Last Updated: Oct 04, 2016

Canada’s housing market continues to grow stronger, despite repeated market-cooling measures and an economy that is struggling.

House prices in Canada’s eleven major cities rose by 11.42% during the year to August 2016 (10.21% inflation-adjusted), up from a modest 5.39% y-o-y growth during the same period last year, based on figures from Teranet – National Bank of Canada.

This is the highest annual house price growth in six years.

The central bank has taken action repeatedly, but the house prices still spiral up, as if nothing can stop them. Serious people who understand these things have been issuing dire warnings. The Canada Mortgage and Housing Corporation (CMHC) recently made clear that it felt that Canadian major cities’ housing markets are mostly overvalued. 

“A downside risk to our outlook stems from the recent detection of overvaluation in nine major Canadian centres, and uncertainty over how these imbalances will unfold in specific housing markets,” said the CMHC.

According to the Canadian Real Estate Association (CREA):
  • The average price of a two-storey single family home increased by 16.3% y-o-y to August 2016.
  • The national average price of a one-storey single family home rose by 14.4% during the year to August 2016.
  • Townhouses / row houses prices also increased by 16.3% in August 2016 from a year earlier.
  • Apartment prices increased by 11.7%, on average, over the same period.

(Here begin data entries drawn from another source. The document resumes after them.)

-- ==== Sys2Proof/Syntax.lean ====
section
/-! DEFINITION. The instructions: one constructor per row of spec/opcode_table.json, in its order,
over the four encoded layers of 30_encoding.md. -/

namespace Sys2Proof

/-- Where an instruction's bits stand: the four layers at the head of 30_encoding.md, with the first
split into the packet header and the commands after it (R102). -/
inductive Layer where
  | header
  | command
  | message
  | payload
  | request
deriving DecidableEq, Repr

/-- The 41 rows of spec/opcode_table.json. -/
inductive Instr where
  /-- `DELTA_HDR` (R102): tag 0x02 and the 16-bit sequence number. -/
  | deltaHdr (seq : BitVec 16)
  /-- `EOP`, command 0 (R104). -/
  | eop
  /-- `EOC`, command 1 (R104). -/
  | eoc
  /-- `SKIPF n`, command 2 (R104). -/
  | skipf (n : BitVec 4)
  /-- `SKIPM n`, command 3 (R104). -/
  | skipm (n : BitVec 8)
  /-- `LIT v0+, ..., vlast`, command 4 (R104, R105): its bytes, of which there is at least one. -/
  | lit (vs : List Byte)
  /-- `VALF n, v`, command 5 (R104). -/
  | valf (n : BitVec 4) (v : Byte)
  /-- `VALL n`, command 6 (R104). -/
  | vall (n : BitVec 4)
  /-- `VALM n, v`, command 7 (R104). -/
  | valm (n : BitVec 8) (v : Byte)
  /-- `MSG_TOPOLOGY`, tag 0x01 (R108): the stored bytes after the tag's. -/
  | msgTopology (body : List Septet)
  /-- `MSG_ACK`, tag 0x02 (R108, R205). -/
  | msgAck (counter : BitVec 10)
  /-- `MSG_TOUCH_MOVE`, tag 0x11 (R108): the stored bytes after the tag's. -/
  | msgTouchMove (body : List Septet)
  /-- `MSG_TOUCH_START_V`, tag 0x13 (R108): the stored bytes after the tag's. -/
  | msgTouchStartV (body : List Septet)
  /-- `MSG_TOUCH_END_V`, tag 0x15 (R108): the stored bytes after the tag's. -/
  | msgTouchEndV (body : List Septet)
  /-- `CMD_END_API` (R111). -/
  | cmdEndApi
  /-- `CMD_BEGIN_API` (R111). -/
  | cmdBeginApi
  /-- `CMD_HEARTBEAT` (R111). -/
  | cmdHeartbeat
  /-- `CMD_ENABLE_MPE` (R111). -/
  | cmdEnableMpe
  /-- `CMD_SAVE_DEFAULT` (R111). -/
  | cmdSaveDefault
  /-- `CMD_REQ_TOPOLOGY` (R111). -/
  | cmdReqTopology
  /-- `W_NEW h`, opcode 0x01 (R151). -/
  | wNew (h : BitVec 8)
  /-- `W_BITS h, v, w`, opcode 0x02 (R152). -/
  | wBits (h : BitVec 8) (v : BitVec 32) (w : BitVec 6)
  /-- `W_SIZE h`, opcode 0x03 (R153). -/
  | wSize (h : BitVec 8)
  /-- `W_HASCAP h, n, maxBytes`, opcode 0x04 (R154). -/
  | wHascap (h : BitVec 8) (n : BitVec 16) (maxBytes : BitVec 16)
  /-- `W_SNAP h`, opcode 0x05 (R156). -/
  | wSnap (h : BitVec 8)
  /-- `W_RESTORE h, (nb, nbit)`, opcode 0x06 (R157). -/
  | wRestore (h : BitVec 8) (nb : BitVec 32) (nbit : BitVec 3)
  /-- `W_CLONE hd, hs`, opcode 0x07 (R158). -/
  | wClone (hd : BitVec 8) (hs : BitVec 8)
  /-- `W_READ h`, opcode 0x08 (R159). -/
  | wRead (h : BitVec 8)
  /-- `R_BITS data, p, w`, opcode 0x09 (R160). -/
  | rBits (data : List Byte) (p : BitVec 32) (w : BitVec 6)
  /-- `R_TYPE data, p`, opcode 0x0A (R163). -/
  | rType (data : List Byte) (p : BitVec 32)
  /-- `R_DISPATCH data`, opcode 0x0B (R206). -/
  | rDispatch (data : List Byte)
  /-- `R_DECODE data, p, tag`, opcode 0x0C (R202). -/
  | rDecode (data : List Byte) (p : BitVec 32) (tag : BitVec 7)
  /-- `D_COMPUTE`, opcode 0x0D (R240). -/
  | dCompute (newData oldData : List Byte) (baseOffset length startIndex maxBytes : BitVec 16)
  /-- `S_CONFIG devIdx, maxPkt`, opcode 0x10 (R318). -/
  | sConfig (devIdx : BitVec 7) (maxPkt : BitVec 16)
  /-- `S_OPEN`, opcode 0x11 (R319). -/
  | sOpen
  /-- `S_CLOSE`, opcode 0x12 (R331). -/
  | sClose
  /-- `S_ACK counter`, opcode 0x13 (R309). -/
  | sAck (counter : BitVec 10)
  /-- `S_FRAME`, opcode 0x14 (R340). -/
  | sFrame (newData oldData : List Byte) (baseOffset length : BitVec 16)
  /-- `S_HB_TICK`, opcode 0x15 (R335). -/
  | sHbTick
  /-- `S_REQ_TOPO`, opcode 0x16 (R336). -/
  | sReqTopo
  /-- `S_STATUS`, opcode 0x17 (R337). -/
  | sStatus
deriving DecidableEq, Repr

/-- The layer each row belongs to (the table's "format"). -/
def Instr.layer : Instr → Layer
  | .deltaHdr _ => .header
  | .eop => .command
  | .eoc => .command
  | .skipf _ => .command
  | .skipm _ => .command
  | .lit _ => .command
  | .valf _ _ => .command
  | .vall _ => .command
  | .valm _ _ => .command
  | .msgTopology _ => .message
  | .msgAck _ => .message
  | .msgTouchMove _ => .message
  | .msgTouchStartV _ => .message
  | .msgTouchEndV _ => .message
  | .cmdEndApi => .payload
  | .cmdBeginApi => .payload
  | .cmdHeartbeat => .payload
  | .cmdEnableMpe => .payload
  | .cmdSaveDefault => .payload
  | .cmdReqTopology => .payload
  | .wNew _ => .request
  | .wBits _ _ _ => .request
  | .wSize _ => .request
  | .wHascap _ _ _ => .request
  | .wSnap _ => .request
  | .wRestore _ _ _ => .request
  | .wClone _ _ => .request
  | .wRead _ => .request
  | .rBits _ _ _ => .request
  | .rType _ _ => .request
  | .rDispatch _ => .request
  | .rDecode _ _ _ => .request
  | .dCompute _ _ _ _ _ _ => .request
  | .sConfig _ _ => .request
  | .sOpen => .request
  | .sClose => .request
  | .sAck _ => .request
  | .sFrame _ _ _ _ => .request
  | .sHbTick => .request
  | .sReqTopo => .request
  | .sStatus => .request

end Sys2Proof
end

The national average home price stood at CA$456,722 (US$347,899) in August 2016, according to CREA.  The figure is pushed up by Greater Vancouver and Greater Toronto, Canada’s most active and expensive housing markets, and when these two are excluded the annual average price is reduced by around CA$100,000 (US$76,173) to CA$357,033 (US$271,963).

There have been big regional variations:
  • Tight housing supply in Greater Toronto Area (GTA) and Greater Vancouver, plus low interest rates, pushed their house prices upward
  • The oil price slump hit oil-producing areas such as Calgary, dragging house prices down

Of Canada’s eleven major cities, eight experienced house price rises during the year to August 2016. Vancouver’s house prices recorded the biggest rise of 25.75%, followed by Victoria (17.55%), Toronto (14.59%), and Hamilton (12.96%).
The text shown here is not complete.